Recent, well publicised security breaches have highlighted the importance that good security policies, technologies and professionals play in reducing risk to an organisation. But time blurs memories. How do chief information security officers enhance or maintain board-level support for security policies and ensure that these flow throughout the organisation – particularly when the company is international with its headquarters overseas?

9:45

Panel: Know your enemy – Intrusion prevention in a changing threat landscape

Identifying and protecting against incoming security threats requires a multi-layered approach. Protection must prevent opportune and advanced persistent threats, and include your organisation and supply chain. What processes and technologies need to be in place? This panel will investigate the continually evolving threat landscape, key lines of defence and the importance of governance frameworks, especially in a period when budgets are being squeezed.

10:25

Panel: Safeguarding the organisation through cyber hygiene best practices

While advanced security technologies can be an attractive investment option, risk can be minimised by adopting best-practice approaches to basic cybersecurity. This panel focuses on those basics, how to avoid excessive controls that hinder business productivity – and opens doors to vulnerabilities as employees seek workarounds – and provides practical examples of cyber hygiene adopted by the panel, including the policies that ensure security is at the heart of the organisation.

11:05

Networking break

11:35

Panel: Overcoming the talent shortage – smart strategies to plug the skills gap

Organisations report that skilled security professionals are in short supply, making the market competitive and contributing to spiralling wages. What approaches are organisations using to retain or retrain talent to tackle these shortages? What smart ideas are CISO’s introducing to make their company stand out, particularly if their pay structure does not allow them to compete with the industry’s top payers?

12:10

Best practice: Regulation compliance – getting internal buy-in

The government has strengthened and extended regulations such as SoCI to protect industries and organisations from bad actors. Preparedness requires planning and buy-in from the board-level downwards, and in many cases also impacts the supply chain. This talk will outline a best practice approach to attaining ongoing robust regulation compliance.

12:25

Best practice: Stress testing security plans

As security threats evolve, so must preparedness for major incidents. This talk will examine ways to truly stress test a security policy, developing muscle memory for the organisation and identifying any weaknesses before a major breach exposes a company, its critical data and its reputation.

12:40

Case Study: Does security as a service outsource risk?

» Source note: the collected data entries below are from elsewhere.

-- ==== Sys2Proof/Machine/VecMem.lean ====
section
/-! DEFINITION. Vector loads and stores: VLD, VST, VLDS, VGATH, VSCAT (spec 13 R328 to R330; 11 R258, R261, R270; 08 R196). -/

namespace Sys2Proof.Machine

/-! ### Elements of a window (R196, R328, R329) -/

/-- The number format of a window's FMT code; raw bytes, INT64 and LUT4 have none here (R129, R194). -/
def windowFmt (f : BitVec 4) : Option NumFmt :=
  match f.toNat with
  | 1 => some (.ieee bf16)
  | 2 => some (.ieee fp16)
  | 3 => some (.ieee fp32)
  | 4 => some (.int i8)
  | 5 => some (.int u8)
  | 6 => some .dm8
  | 8 => some (.int i16)
  | 9 => some (.int i32)
  | _ => none

/-- A loaded element in its lane (R329). -/
def widen (lt : Vector (BitVec 8) 16) (f : BitVec 4) (raw : Nat) : BitVec 32 × BitVec 7 :=
  if f = 7 then ((lt[Fin.ofNat 16 raw]).signExtend 32, 0)
  else match windowFmt f with
    | some (.int g) => (BitVec.ofInt 32 (g.value raw), 0)
    | some (.ieee g) => if g = fp32 then (BitVec.ofNat 32 raw, 0) else rneF32 (g.decode raw)
    | some .dm8 => rneF32 (dm8Decode raw)
    | none => (BitVec.ofNat 32 raw, 0)

/-- A lane as a stored element (R329). -/
def narrow (rnd : BitVec 3) (sat : Bool) (r : Nat) (f : BitVec 4) (x : BitVec 32) : Nat × BitVec 7 :=
  if f = 7 then lut4.narrow sat x.toInt
  else match windowFmt f with
    | some (.int g) => if g = i32 then (x.toNat, 0) else g.narrow sat x.toInt
    | some (.ieee g) => if g = fp32 then (x.toNat, 0) else g.encode rnd false r (f32 x)
    | some .dm8 => dm8Encode rnd false r (f32 x)
    | none => (x.toNat, 0)

/-- Logical row and column of element i of a window (R196). -/
def WinDesc.rowCol (d : WinDesc) (i : Nat) : Nat × Nat :=
  if d.blk = 1 then
    let b := i / 256
    let m := i % 256
    let nb := d.rowel / 16
    (16 * (b / nb) + m / 16, 16 * (b % nb) + m % 16)
  else (i / d.rowel, i % d.rowel)

/-- The draw of the element at a byte address (and half byte) of a window (R270). -/
def windowDraw (srkey : Word) (d : WinDesc) (half : Nat) : Nat :=
  let (row, col) := d.rowCol ((half - 2 * d.base) / fmtHalves d.fmt)
  drawOf row col srkey d.srkw d.wcount

/-- Element i of bytes in elements of e half bytes. -/
def element (e : Nat) (bs : List Byte) (i : Nat) : Nat :=
  if e = 1 then (bs.getD (i / 2) 0).toNat / 16 ^ (i % 2) % 16 else leNat ((bs.drop (i * e / 2)).take (e / 2))

/-- An element's bytes with the bits it writes; `hi`: the high half of its byte. -/
def elementBytes (e : Nat) (hi : Bool) (v : Nat) : List (Byte × Byte) :=
  if e = 1 then (if hi then [(BitVec.ofNat 8 (v % 16 * 16), 0xF0)] else [(BitVec.ofNat 8 (v % 16), 0x0F)])
  else allBits (leBytes (e / 2) v)

/-- Two half-byte writes of one byte. -/
def joinHalves (a b : Byte × Byte) : Byte × Byte := ((a.1 &&& a.2) ||| (b.1 &&& b.2), a.2 ||| b.2)

/-- The bytes of n elements of which some are written. -/
def packElements (e n : Nat) (val : Nat → Option Nat) : List (Byte × Byte) :=
  if e = 1 then
    (List.range (n / 2)).map fun i =>
      let part (j : Nat) (hi : Bool) : Byte × Byte := match val j with
        | some v => (elementBytes 1 hi v).headD (0, 0)
        | none => (0, 0)
      joinHalves (part (2 * i) false) (part (2 * i + 1) true)
  else
    (List.range n).flatMap fun i => match val i with
      | some v => elementBytes e false v
      | none => List.replicate (e / 2) (0, 0)

/-! ### Loads -/

/-- Lanes loaded from a step or an access. (log 34, DEDUCED) -/
def State.loadLanes (s : State) (t : Reg) (mask : Word) (fmt : BitVec 4) (raw : Nat → Nat) : State :=
  let lt := s.me.lt
  s.laterLanes 4 t mask fun j => widen lt fmt (raw j.val)

/-- The window that gives an access its element size. -/
def State.elementWindow (s : State) (a : Int) : Option WinDesc :=
  if a < 0 then none else (s.windowAt s.actor a.toNat).map (·.2)

/-- Byte addresses of the elements an access reads or writes. -/
def elementAddrs (addrs : List Nat) (e : Nat) (mask : Word) : List Nat :=
  (lanesOf mask).flatMap fun j => (List.range (max 1 (e / 2))).map fun b => addrs.getD (j.val * e / 2 + b) 0

/-- VLD (R328). -/
def execVld (fold : BitVec 2) (t : Reg) (m : MemOp) (k : KReg) (s : State) : Result :=
  guarded (.vld fold t m k) s fun s =>
    let mask := s.active fold k
    match m with
    | .port p =>
      let x := s.me.port p
      let fmt := (s.window s.actor x.win).fmt
      if fmt = 10 then s.raise Cause.window (addrWord (s.stepAddr s.actor x x.pos))
      else s.takeStep (.vld fold t m k) p fun bs s => s.loadLanes t mask fmt (element (fmtHalves fmt) bs)
    | .addr base idx off =>
      let a := s.ea base idx off
      match s.elementWindow a with
      | none => s.raise Cause.window (addrWord a)
      | some d =>
        let e := fmtHalves d.fmt
        let n := laneCount fold * e / 2
        let addrs := layout a.toNat n
        if d.fmt = 10 then s.raise Cause.window (addrWord a)
        else s.withAccess (.vld fold t m k) (s.check s.actor { align := n } a addrs) addrs fun s =>
          match s.poisonedAt s.actor (elementAddrs addrs e mask) with
          | some g => s.raise Cause.eccConsumed (BitVec.ofNat 64 (g / 8 * 8))
          | none => s.loadLanes t mask d.fmt (element e (s.readLocal s.actor addrs))

/-! ### Stores -/

/-- The lanes of a store as elements of a format; `half`: the address in half bytes of lane j's element, `win`: its window. (log 34, DEDUCED) -/
def State.storeLanes (s : State) (x : VReg) (mask : Word) (fmt : BitVec 4) (half : Nat → Nat) (win : Nat → WinDesc) : List (Nat × Nat × BitVec 7) :=
  (lanesOf mask).map fun j =>
    (j.val, narrow s.rnd s.cvSat (windowDraw s.me.srkey (win j.val) (half j.val)) fmt (lane x j))

/-- The value of a lane, if it is stored. -/
def laneValue (l : List (Nat × Nat × BitVec 7)) (i : Nat) : Option Nat := (l.find? (·.1 == i)).map (·.2.1)

/-- VST (R328). -/
def execVst (fold : BitVec 2) (t : Reg) (m : MemOp) (k : KReg) (s : State) : Result :=
  guarded (.vst fold t m k) s fun s =>
    let mask := s.active fold k
    let n := laneCount fold
    match m with
    | .port p =>
      let x := s.me.port p
      let d := s.window s.actor x.win
      let e := fmtHalves d.fmt
      let a := s.stepAddr s.actor x x.pos
      if d.fmt = 10 then s.raise Cause.window (addrWord a)
      else
        let l := s.storeLanes (s.v t) mask d.fmt (fun i => 2 * a.toNat + i * e) fun _ => d
        s.writeStep (.vst fold t m k) p (packElements e n (laneValue l)) fun s => s.laterFlags 2 (orFlags (l.map (·.2.2)))
    | .addr base idx off =>
      let a := s.ea base idx off
      match s.elementWindow a with
      | none => s.raise Cause.window (addrWord a)
      | some d =>
        let e := fmtHalves d.fmt
        let bytes := n * e / 2
        let addrs := layout a.toNat bytes
        if d.fmt = 10 then s.raise Cause.window (addrWord a)
        else s.withAccess (.vst fold t m k) (s.check s.actor { store := true, align := bytes } a addrs) addrs fun s =>
          let l := s.storeLanes (s.v t) mask d.fmt (fun i => 2 * addrs.getD (i * e / 2) 0 + i * e % 2) fun _ => d
          let bs := s.mergeBits s.actor (addrs.zip (packElements e n (laneValue l)))
          ((s.store s.actor bs).markDirty s.actor a.toNat).laterFlags 2 (orFlags (l.map (·.2.2)))

/-! ### Strided and indexed elements (R330) -/

/-- Addresses in half bytes of the active elements, by lane. -/
def State.strided (s : State) (a : Int) (st : Reg) (mask : Word) : List (Fin 64 × Int) :=
  (lanesOf mask).map fun j => (j, 2 * (a + j.val * (s.g st).toInt))
def State.indexed (s : State) (a : Int) (e : Nat) (vi : Reg) (mask : Word) : List (Fin 64 × Int) :=
  let x := s.v vi
  (lanesOf mask).map fun j => (j, 2 * a + (lane x j).toInt * e)

/-- Bytes of the element at an address in half bytes. (log 34, DEDUCED) -/
def halfAddrs (e : Nat) (h : Int) : List Nat := (List.range (max 1 (e / 2))).map fun i => (h / 2).toNat + i

/-- The checks of R330: each element by R197 without the wheel, in lane order; then one agent's banks; then the wheel of all. -/
def State.checkElements (s : State) (store : Bool) (e : Nat) (l : List (Fin 64 × Int)) : Access :=
  let one (x : Fin 64 × Int) : Option Access :=
    let addrs := halfAddrs e x.2
    match s.check s.actor { store := store, align := max 1 (e / 2) } (x.2 / 2) addrs with
    | .fault cause f => if cause = Cause.wheel then none else some (.fault cause f)
    | _ => none
  match l.findSome? one with
  | some f => f
  | none =>
    match l with
    | [] => .ok
    | h :: _ =>
      let bank (x : Fin 64 × Int) : Nat := bankOf (x.2 / 2).toNat % 4
      match l.find? fun x => bank x != bank h with
      | some x => .fault Cause.align (addrWord (x.2 / 2))
      | none => s.wheel s.actor (h.2 / 2) (l.flatMap fun x => halfAddrs e x.2)

/-- A strided or indexed load. -/
def State.gather (s : State) (i : Instr) (t : Reg) (mask : Word) (a : Int) (els : Nat → List (Fin 64 × Int)) : State :=
  match s.elementWindow a with
  | none => s.raise Cause.window (addrWord a)
  | some d =>
    let e := fmtHalves d.fmt
    let l := els e
    let addrs := l.flatMap fun x => halfAddrs e x.2
    if d.fmt = 10 then s.raise Cause.window (addrWord a)
    else s.withRead i (s.checkElements false e l) addrs fun _ s =>
      let raw (n : Nat) : Nat := match l.find? (·.1.val == n) with
        | some x => element e (s.readLocal s.actor (halfAddrs e x.2)) (if e = 1 then (x.2 % 2).toNat else 0)
        | none => 0
      s.loadLanes t mask d.fmt raw

/-- VLDS (R330). -/
def execVlds (fold : BitVec 2) (t base : Reg) (off : BitVec 19) (st : Reg) (k : KReg) (s : State) : Result :=
  guarded (.vlds fold t base off st k) s fun s =>
    let a := s.ea base 0 off
    let mask := s.active fold k
    s.gather (.vlds fold t base off st k) t mask a fun _ => s.strided a st mask

/-- VGATH (R330). -/
def execVgath (fold : BitVec 2) (t base : Reg) (off : BitVec 19) (vi : Reg) (k : KReg) (s : State) : Result :=
  guarded (.vgath fold t base off vi k) s fun s =>
    let a := s.ea base 0 off
    let mask := s.active fold k
    s.gather (.vgath fold t base off vi k) t mask a fun e => s.indexed a e vi mask

/-- VSCAT: of two elements of one address the higher-indexed is written (R330). -/
def execVscat (fold : BitVec 2) (t base : Reg) (off : BitVec 19) (vi : Reg) (k : KReg) (s : State) : Result :=
  guarded (.vscat fold t base off vi k) s fun s =>
    let a := s.ea base 0 off
    let mask := s.active fold k
    match s.elementWindow a with
    | none => s.raise Cause.window (addrWord a)
    | some d =>
      let e := fmtHalves d.fmt
      let l := s.indexed a e vi mask
      let addrs := l.flatMap fun x => halfAddrs e x.2
      if d.fmt = 10 then s.raise Cause.window (addrWord a)
      else s.withAccess (.vscat fold t base off vi k) (s.checkElements true e l) addrs fun s =>
        let half (i : Nat) : Nat := match l.find? (·.1.val == i) with | some x => x.2.toNat | none => 0
        let win (i : Nat) : WinDesc := match s.windowAt s.actor (half i / 2) with | some (_, w) => w | none => d
        let vals := s.storeLanes (s.v t) mask d.fmt half win
        let put (s : State) (x : Nat × Nat × BitVec 7) : State :=
          let h := half x.1
          let bs := (halfAddrs e (Int.ofNat h)).zip (elementBytes e (h % 2 == 1) x.2.1)
          (s.store s.actor (s.mergeBits s.actor bs)).markDirty s.actor (h / 2)
        (vals.foldl put s).laterFlags 2 (orFlags (vals.map (·.2.2)))

end Sys2Proof.Machine
end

Criminals are increasingly taking an As-A-Service approach to distributing the tools for different types of cyberattack. But if IT security is an organisational risk, it is not one that should be fully outsourced. As cybercrime or ransomware as a service evolves, what implications does this have for As A Service approaches to security provision? Does an AAS approach result in a faster response to protection or create new risk for the CISO?

13:00

Lunch

14:00

Panel: What corporate technologies pose the biggest security risk?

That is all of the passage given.